Но, в отличие от других угольщиков, излюбленными часами Табио Сана было то время, когда кухарка с сеньорой отправлялись на рынок, а горничная занималась уборкой. Тогда без особых опасений он мог беседовать с хозяином — кухня обычно была расположена в глубине дома, и здесь, в безопасности, его не отказывались выслушать. Ведь это он доставал взрывчатку для бомб и предложил себя в качестве шофера грузовика, который должен был перерезать путь автомобилю президента республики в момент покушения.
— А, это вы, Мондрагон!.. — Владельцев дома охватывал неописуемый страх, когда тот открывался перед ними. — Мондрагон!.. — Когда они произносили это имя, от ужаса даже дыхание перехватывало. Некоторые уже считали его погибшим, неизвестно где похороненным.
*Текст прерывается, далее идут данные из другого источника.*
-- ==== Sys2Proof/Laws/Closure.lean ====
section
/-! SUPPORT. Closure: a property of states that every single update of the block operations keeps is kept by each of
these operations. An invariant that reads few fields is proved over a step by checking the few updates it reads. -/

namespace Sys2Proof.Machine

/-- The updates that the operations of Ops, Station, Replica, Line and LineEvents are made of. A station controller update leaves the
catch-up queue, empties it, or appends one record to fewer than 24; a request queue update filters it or keeps tags and
resources; the notification unit changes by a record arriving or by IRQ#. -/
structure Closed (P : State → Prop) : Prop where
  lu : ∀ s x, P s → P (s.setLu x)
  tu : ∀ s x, P s → P (s.setTu x)
  replica : ∀ s x, P s → P (s.setReplica x)
  kp : ∀ s x, P s → P (s.setKp x)
  free : ∀ s x, P s → P (s.setFreeIndex x)
  note : ∀ s x, P s → P (s.note x)
  filter : ∀ (s : State) p, P s → P (s.setRequests (s.requests.filter p))
  requests : ∀ (s : State) (f : Request → Request), (∀ q, (f q).tag = q.tag ∧ (f q).r = q.r) → P s →
    P (s.setRequests (s.requests.map f))
  sc : ∀ s x, (x.catchUp = s.sc.catchUp ∨ x.catchUp = []
      ∨ ∃ f, s.sc.catchUp.length < 24 ∧ x.catchUp = s.sc.catchUp ++ [f]) → P s → P (s.setSc x)
  active : ∀ (s : State) x, P s → P (s.setGou { s.gou with active := x })
  irq : ∀ (s : State) x, P s → P (s.setNu { s.nu with irq := x })

variable {P : State → Prop}

/-- A station controller update that leaves the catch-up queue. -/
theorem Closed.scSame (C : Closed P) (s : State) (x : StationCtl) (h : x.catchUp = s.sc.catchUp) :
    P s → P (s.setSc x) := C.sc s x (Or.inl h)

/-- One that empties it. -/
theorem Closed.scEmpty (C : Closed P) (s : State) (x : StationCtl) (h : x.catchUp = []) :
    P s → P (s.setSc x) := C.sc s x (Or.inr (Or.inl h))

/-- A fold of operations that keep `P` keeps it. -/
theorem Closed.foldl {α : Type} (f : State → α → State) (hf : ∀ s a, P s → P (f s a)) (xs : List α) :
    ∀ s, P s → P (xs.foldl f s) := by
  induction xs with
  | nil => intro s h; exact h
  | cons x xs ih => intro s h; exact ih _ (hf _ _ h)


/-! ## Operations of Ops -/

theorem Closed.withdrawAttempt (C : Closed P) (s : State) (p : Source → Bool) : P s → P (s.withdrawAttempt p) := by
  intro h
  unfold State.withdrawAttempt
  try simp only []
  repeat (first | with_reducible assumption | with_reducible apply C.lu | split | rfl)

theorem Closed.completeRequest (C : Closed P) (s : State) (t : Fin 16) (o : ReqOutcome) : P s → P (s.completeRequest t o) := by
  intro h
  unfold State.completeRequest
  split
  · exact C.note _ _ (C.filter _ _ h)
  · exact h

theorem Closed.notes (C : Closed P) (s : State) (xs : List Note) : P s → P (s.setNu (s.nu.arriveAll xs)) := by
  induction xs generalizing s with
  | nil => intro h; exact h
  | cons x xs ih => intro h; exact ih (s.note x) (C.note s x h)

theorem Closed.cancelRequests (C : Closed P) (s : State) (p : Request → Bool) : P s → P (s.cancelRequests p) := by
  intro h
  unfold State.cancelRequests
  rw [State.notes_foldl]
  refine C.notes _ _ ?_
  have := C.filter (s.withdrawAttempt _) (fun q => !p q) (C.withdrawAttempt s
    (fun src => match src with | .host t => (s.requests.filter p).any (fun q => q.tag == t) | _ => false) h)
  rw [State.withdrawAttempt_eq] at this ⊢
  exact this

theorem Closed.surrenderAdd (C : Closed P) (s : State) (r : Resource) (m : SurrenderMark) : P s → P (s.surrenderAdd r m) := by
  intro h
  unfold State.surrenderAdd
  try simp only []
  repeat (first | with_reducible assumption | with_reducible apply C.tu | split | rfl)

theorem Closed.surrenderRemove (C : Closed P) (s : State) (r : Resource) : P s → P (s.surrenderRemove r) := by
  intro h
  unfold State.surrenderRemove
  try simp only []
  repeat (first | with_reducible assumption | with_reducible apply C.tu | with_reducible apply C.withdrawAttempt | split | rfl)

theorem Closed.surrenderOnGrant (C : Closed P) (s : State) (r : Resource) : P s → P (s.surrenderOnGrant r) := by
  intro h
  unfold State.surrenderOnGrant
  try simp only []
  repeat (first | with_reducible assumption | with_reducible apply C.tu | with_reducible apply C.surrenderAdd | split | rfl)

theorem Closed.openHold (C : Closed P) (s : State) (r : Resource) (g : Word16) : P s → P (s.openHold r g) := by
  intro h
  unfold State.openHold
  try simp only []
  repeat (first | with_reducible assumption | with_reducible apply C.tu | split | rfl)

theorem Closed.renewHold (C : Closed P) (s : State) (r : Resource) (g : Word16) : P s → P (s.renewHold r g) := by
  intro h
  unfold State.renewHold
  try simp only []
  repeat (first | with_reducible assumption | with_reducible apply C.tu | split | rfl)

theorem Closed.closeHold (C : Closed P) (s : State) (r : Resource) : P s → P (s.closeHold r) := by
  intro h
  unfold State.closeHold
  try simp only []
  repeat (first | with_reducible assumption | with_reducible apply C.tu | with_reducible apply C.withdrawAttempt | split | rfl)

theorem Closed.updateHold (C : Closed P) (s : State) (r : Resource) (f : OwnHold → OwnHold) : P s → P (s.updateHold r f) := by
  intro h
  unfold State.updateHold
  try simp only []
  repeat (first | with_reducible assumption | with_reducible apply C.tu | split | rfl)

theorem Closed.dropVerdicts (C : Closed P) (s : State) (p : Verdict → Bool) : P s → P (s.dropVerdicts p) := by
  intro h
  unfold State.dropVerdicts
  try simp only []
  repeat (first | with_reducible assumption | with_reducible apply C.tu | with_reducible apply C.withdrawAttempt | split | rfl)

theorem Closed.openExpiry (C : Closed P) (s : State) (r : Resource) (v : Station) (g : Word16) : P s → P (s.openExpiry r v g) := by
  intro h
  unfold State.openExpiry
  try simp only []
  repeat (first | with_reducible assumption | with_reducible apply C.tu | split | rfl)

theorem Closed.restartExpiry (C : Closed P) (s : State) (r : Resource) (v : Station) (g : Word16) : P s → P (s.restartExpiry r v g) := by
  intro h
  unfold State.restartExpiry
  try simp only []
  repeat (first | with_reducible assumption | with_reducible apply C.tu | with_reducible apply C.dropVerdicts | split | rfl)

theorem Closed.closeExpiry (C : Closed P) (s : State) (r : Resource) (v : Station) : P s → P (s.closeExpiry r v) := by
  intro h
  unfold State.closeExpiry
  try simp only []
  repeat (first | with_reducible assumption | with_reducible apply C.tu | with_reducible apply C.dropVerdicts | split | rfl)

theorem Closed.openPresence (C : Closed P) (s : State) (v : Station) (i : Byte) : P s → P (s.openPresence v i) := by
  intro h
  unfold State.openPresence
  try simp only []
  repeat (first | with_reducible assumption | with_reducible apply C.tu | split | rfl)

theorem Closed.closePresence (C : Closed P) (s : State) (v : Station) : P s → P (s.closePresence v) := by
  intro h
  unfold State.closePresence
  try simp only []
  repeat (first | with_reducible assumption | with_reducible apply C.tu | with_reducible apply C.dropVerdicts | split | rfl)

theorem Closed.hearStation (C : Closed P) (s : State) (v : Station) (i : Byte) : P s → P (s.hearStation v i) := by
  intro h
  unfold State.hearStation
  try simp only []
  repeat (first | with_reducible assumption | with_reducible apply C.tu | with_reducible apply C.dropVerdicts | split | rfl)

theorem Closed.queueVerdict (C : Closed P) (s : State) (v : Verdict) : P s → P (s.queueVerdict v) := by
  intro h
  unfold State.queueVerdict
  try simp only []
  repeat (first | with_reducible assumption | with_reducible apply C.tu | split | rfl)

theorem Closed.offerExpire (C : Closed P) (s : State) (w : ExpiryWatch) : P s → P (s.offerExpire w) := by
  intro h
  unfold State.offerExpire
  try simp only []
  repeat (first | with_reducible assumption | with_reducible apply C.queueVerdict | with_reducible apply C.tu | split | rfl)

theorem Closed.offerEvict (C : Closed P) (s : State) (w : PresenceWatch) : P s → P (s.offerEvict w) := by
  intro h
  unfold State.offerEvict
  try simp only []
  repeat (first | with_reducible assumption | with_reducible apply C.queueVerdict | with_reducible apply C.tu | split | rfl)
— Был Мондрагон, а теперь — Табио Сан… вот возродился из золы…
И те успокаивались. Под другим именем и переодетый угольщиком, он уже не компрометировал их — разве только кто-нибудь донесет, — более того, некоторые даже благодарили его за визит и за удачный выбор места для переговоров, ибо, учитывая нынешнее положение и все прочее, именно кухня была наиболее подходящим местом для обсуждения государственных дел. Однако план, который он предлагал, им не нравился, и почти все отвергали его, как неосуществимый, хотя он был не более опасен, чем все покушения, государственные перевороты и революции, когда жизнь ставилась на карту. Но кое-кто все-таки не отказывался от помощи забастовщикам. Пусть забастовка будет объявлена, каков бы ни был результат — в ней участвуют многие, и потому ответственности меньше, вообще все можно переложить на чернь.
— Д-д-д-д-дело н-н-не п-п-прив-ведет к п-п-пол-ложительному р-р-р-результ-тату, — утверждал один адвокат, похожий на иезуита и заикавшийся от природы. — Н-н-н-о ее-сли в-вы, Мон-мон-мондраг-гон, счит-т-таете, что эт-т-то н-необходимо, рас-с-с-счит-т-тывайте н-на м-м-меня…
— По-моему, вся эта история с забастовкой скверно пахнет, — говорил другой. — Это все же дело рабочих… Как же мы, медики, сможем участвовать в забастовке, если клятва Гиппократа запрещает нам отказывать в помощи больному, обращающемуся к врачу?.. Такого рода вопрос еще надо обсудить с коллегами…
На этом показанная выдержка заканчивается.